--- Data section ---
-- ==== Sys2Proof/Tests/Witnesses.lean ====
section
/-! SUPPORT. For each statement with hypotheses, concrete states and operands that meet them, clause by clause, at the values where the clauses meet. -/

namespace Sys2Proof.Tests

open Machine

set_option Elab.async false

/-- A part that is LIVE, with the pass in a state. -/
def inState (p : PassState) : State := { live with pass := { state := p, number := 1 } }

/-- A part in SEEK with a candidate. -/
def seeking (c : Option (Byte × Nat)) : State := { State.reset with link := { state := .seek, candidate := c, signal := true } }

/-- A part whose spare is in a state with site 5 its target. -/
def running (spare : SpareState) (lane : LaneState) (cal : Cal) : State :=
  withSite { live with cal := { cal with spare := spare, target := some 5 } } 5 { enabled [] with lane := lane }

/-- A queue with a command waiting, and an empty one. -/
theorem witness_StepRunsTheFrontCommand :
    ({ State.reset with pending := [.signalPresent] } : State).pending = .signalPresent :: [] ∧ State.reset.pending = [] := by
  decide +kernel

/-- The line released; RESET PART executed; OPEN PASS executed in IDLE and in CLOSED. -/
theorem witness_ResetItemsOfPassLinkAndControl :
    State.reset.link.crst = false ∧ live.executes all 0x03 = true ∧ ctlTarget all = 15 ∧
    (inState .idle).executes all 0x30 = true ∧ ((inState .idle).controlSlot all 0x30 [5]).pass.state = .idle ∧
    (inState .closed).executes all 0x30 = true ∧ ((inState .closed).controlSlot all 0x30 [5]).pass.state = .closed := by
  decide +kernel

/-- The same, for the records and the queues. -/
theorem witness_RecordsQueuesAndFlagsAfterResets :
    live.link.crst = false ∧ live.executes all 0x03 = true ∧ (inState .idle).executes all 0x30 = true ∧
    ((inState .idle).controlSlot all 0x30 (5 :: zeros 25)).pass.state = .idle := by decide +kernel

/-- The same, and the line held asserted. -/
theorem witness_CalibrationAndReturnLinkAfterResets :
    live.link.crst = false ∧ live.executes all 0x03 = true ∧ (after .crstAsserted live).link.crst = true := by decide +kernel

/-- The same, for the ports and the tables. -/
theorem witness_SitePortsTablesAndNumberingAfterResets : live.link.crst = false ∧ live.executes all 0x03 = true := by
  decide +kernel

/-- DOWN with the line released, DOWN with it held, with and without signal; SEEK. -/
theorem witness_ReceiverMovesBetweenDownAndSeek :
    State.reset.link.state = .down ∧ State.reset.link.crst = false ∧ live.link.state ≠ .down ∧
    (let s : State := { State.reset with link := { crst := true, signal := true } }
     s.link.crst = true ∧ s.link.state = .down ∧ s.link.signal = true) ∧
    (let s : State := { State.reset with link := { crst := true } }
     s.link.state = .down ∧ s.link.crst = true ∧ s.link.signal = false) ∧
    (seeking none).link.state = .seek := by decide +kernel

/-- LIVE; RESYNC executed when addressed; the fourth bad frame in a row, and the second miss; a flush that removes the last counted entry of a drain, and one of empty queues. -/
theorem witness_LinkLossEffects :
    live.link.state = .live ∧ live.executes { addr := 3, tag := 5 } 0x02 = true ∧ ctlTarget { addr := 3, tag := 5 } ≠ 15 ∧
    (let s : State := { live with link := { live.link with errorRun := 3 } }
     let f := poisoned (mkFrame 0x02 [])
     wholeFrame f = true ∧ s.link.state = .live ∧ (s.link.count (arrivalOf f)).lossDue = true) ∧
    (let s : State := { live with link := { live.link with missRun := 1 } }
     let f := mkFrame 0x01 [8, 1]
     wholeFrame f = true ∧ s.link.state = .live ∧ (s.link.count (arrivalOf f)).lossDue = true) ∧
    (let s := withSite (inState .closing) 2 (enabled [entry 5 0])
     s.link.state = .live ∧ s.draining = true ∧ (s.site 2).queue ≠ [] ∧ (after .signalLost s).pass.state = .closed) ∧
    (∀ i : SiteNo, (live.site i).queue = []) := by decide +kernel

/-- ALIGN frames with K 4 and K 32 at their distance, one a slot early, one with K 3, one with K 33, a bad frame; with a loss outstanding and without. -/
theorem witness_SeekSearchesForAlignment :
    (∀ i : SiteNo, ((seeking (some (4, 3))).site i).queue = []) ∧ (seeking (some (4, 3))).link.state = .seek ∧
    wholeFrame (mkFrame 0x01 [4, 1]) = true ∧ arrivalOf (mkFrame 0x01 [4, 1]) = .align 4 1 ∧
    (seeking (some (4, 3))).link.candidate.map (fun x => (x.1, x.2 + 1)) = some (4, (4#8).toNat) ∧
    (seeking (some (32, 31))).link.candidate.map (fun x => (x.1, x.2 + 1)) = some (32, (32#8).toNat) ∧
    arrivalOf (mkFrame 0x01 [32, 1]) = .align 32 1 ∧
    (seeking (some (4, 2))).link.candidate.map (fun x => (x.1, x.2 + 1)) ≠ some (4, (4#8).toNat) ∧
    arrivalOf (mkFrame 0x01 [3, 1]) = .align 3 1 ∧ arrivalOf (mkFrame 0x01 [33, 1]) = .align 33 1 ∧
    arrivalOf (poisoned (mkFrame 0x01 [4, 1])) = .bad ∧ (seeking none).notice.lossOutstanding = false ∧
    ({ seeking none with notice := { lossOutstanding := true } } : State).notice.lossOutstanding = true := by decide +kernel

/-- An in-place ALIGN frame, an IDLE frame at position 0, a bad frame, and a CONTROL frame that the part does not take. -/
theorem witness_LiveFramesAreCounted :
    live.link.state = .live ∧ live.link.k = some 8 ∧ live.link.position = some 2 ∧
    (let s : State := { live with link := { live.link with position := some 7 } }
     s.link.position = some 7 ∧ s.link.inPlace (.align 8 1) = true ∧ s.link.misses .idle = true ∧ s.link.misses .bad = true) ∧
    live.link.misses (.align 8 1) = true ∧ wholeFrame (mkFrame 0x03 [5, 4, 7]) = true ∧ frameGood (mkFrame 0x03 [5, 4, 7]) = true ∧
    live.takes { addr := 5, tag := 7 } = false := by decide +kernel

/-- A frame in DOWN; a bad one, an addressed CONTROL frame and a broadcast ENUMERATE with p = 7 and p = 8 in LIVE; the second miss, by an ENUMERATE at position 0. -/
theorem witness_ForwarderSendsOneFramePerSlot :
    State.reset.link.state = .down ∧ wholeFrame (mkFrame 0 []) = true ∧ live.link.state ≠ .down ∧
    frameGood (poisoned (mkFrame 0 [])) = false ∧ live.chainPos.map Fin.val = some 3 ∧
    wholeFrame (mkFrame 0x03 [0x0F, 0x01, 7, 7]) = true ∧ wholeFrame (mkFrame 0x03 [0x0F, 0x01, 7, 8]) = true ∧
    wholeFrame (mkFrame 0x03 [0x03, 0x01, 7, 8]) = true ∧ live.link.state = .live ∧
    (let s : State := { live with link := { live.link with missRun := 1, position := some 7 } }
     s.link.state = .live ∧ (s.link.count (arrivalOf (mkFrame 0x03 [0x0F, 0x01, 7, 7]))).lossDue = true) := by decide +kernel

--- What is being asked ---
Copy the lines above exactly, beginning at the line that has "live.link.state = .live ∧ live.executes" and stopping after the line that has "(seeking (some (4, 2))).link.candidate.map", and omit the rest.

--- The answer ---
    live.link.state = .live ∧ live.executes { addr := 3, tag := 5 } 0x02 = true ∧ ctlTarget { addr := 3, tag := 5 } ≠ 15 ∧
    (let s : State := { live with link := { live.link with errorRun := 3 } }
     let f := poisoned (mkFrame 0x02 [])
     wholeFrame f = true ∧ s.link.state = .live ∧ (s.link.count (arrivalOf f)).lossDue = true) ∧
    (let s : State := { live with link := { live.link with missRun := 1 } }
     let f := mkFrame 0x01 [8, 1]
     wholeFrame f = true ∧ s.link.state = .live ∧ (s.link.count (arrivalOf f)).lossDue = true) ∧
    (let s := withSite (inState .closing) 2 (enabled [entry 5 0])
     s.link.state = .live ∧ s.draining = true ∧ (s.site 2).queue ≠ [] ∧ (after .signalLost s).pass.state = .closed) ∧
    (∀ i : SiteNo, (live.site i).queue = []) := by decide +kernel

/-- ALIGN frames with K 4 and K 32 at their distance, one a slot early, one with K 3, one with K 33, a bad frame; with a loss outstanding and without. -/
theorem witness_SeekSearchesForAlignment :
    (∀ i : SiteNo, ((seeking (some (4, 3))).site i).queue = []) ∧ (seeking (some (4, 3))).link.state = .seek ∧
    wholeFrame (mkFrame 0x01 [4, 1]) = true ∧ arrivalOf (mkFrame 0x01 [4, 1]) = .align 4 1 ∧
    (seeking (some (4, 3))).link.candidate.map (fun x => (x.1, x.2 + 1)) = some (4, (4#8).toNat) ∧
    (seeking (some (32, 31))).link.candidate.map (fun x => (x.1, x.2 + 1)) = some (32, (32#8).toNat) ∧
    arrivalOf (mkFrame 0x01 [32, 1]) = .align 32 1 ∧
    (seeking (some (4, 2))).link.candidate.map (fun x => (x.1, x.2 + 1)) ≠ some (4, (4#8).toNat) ∧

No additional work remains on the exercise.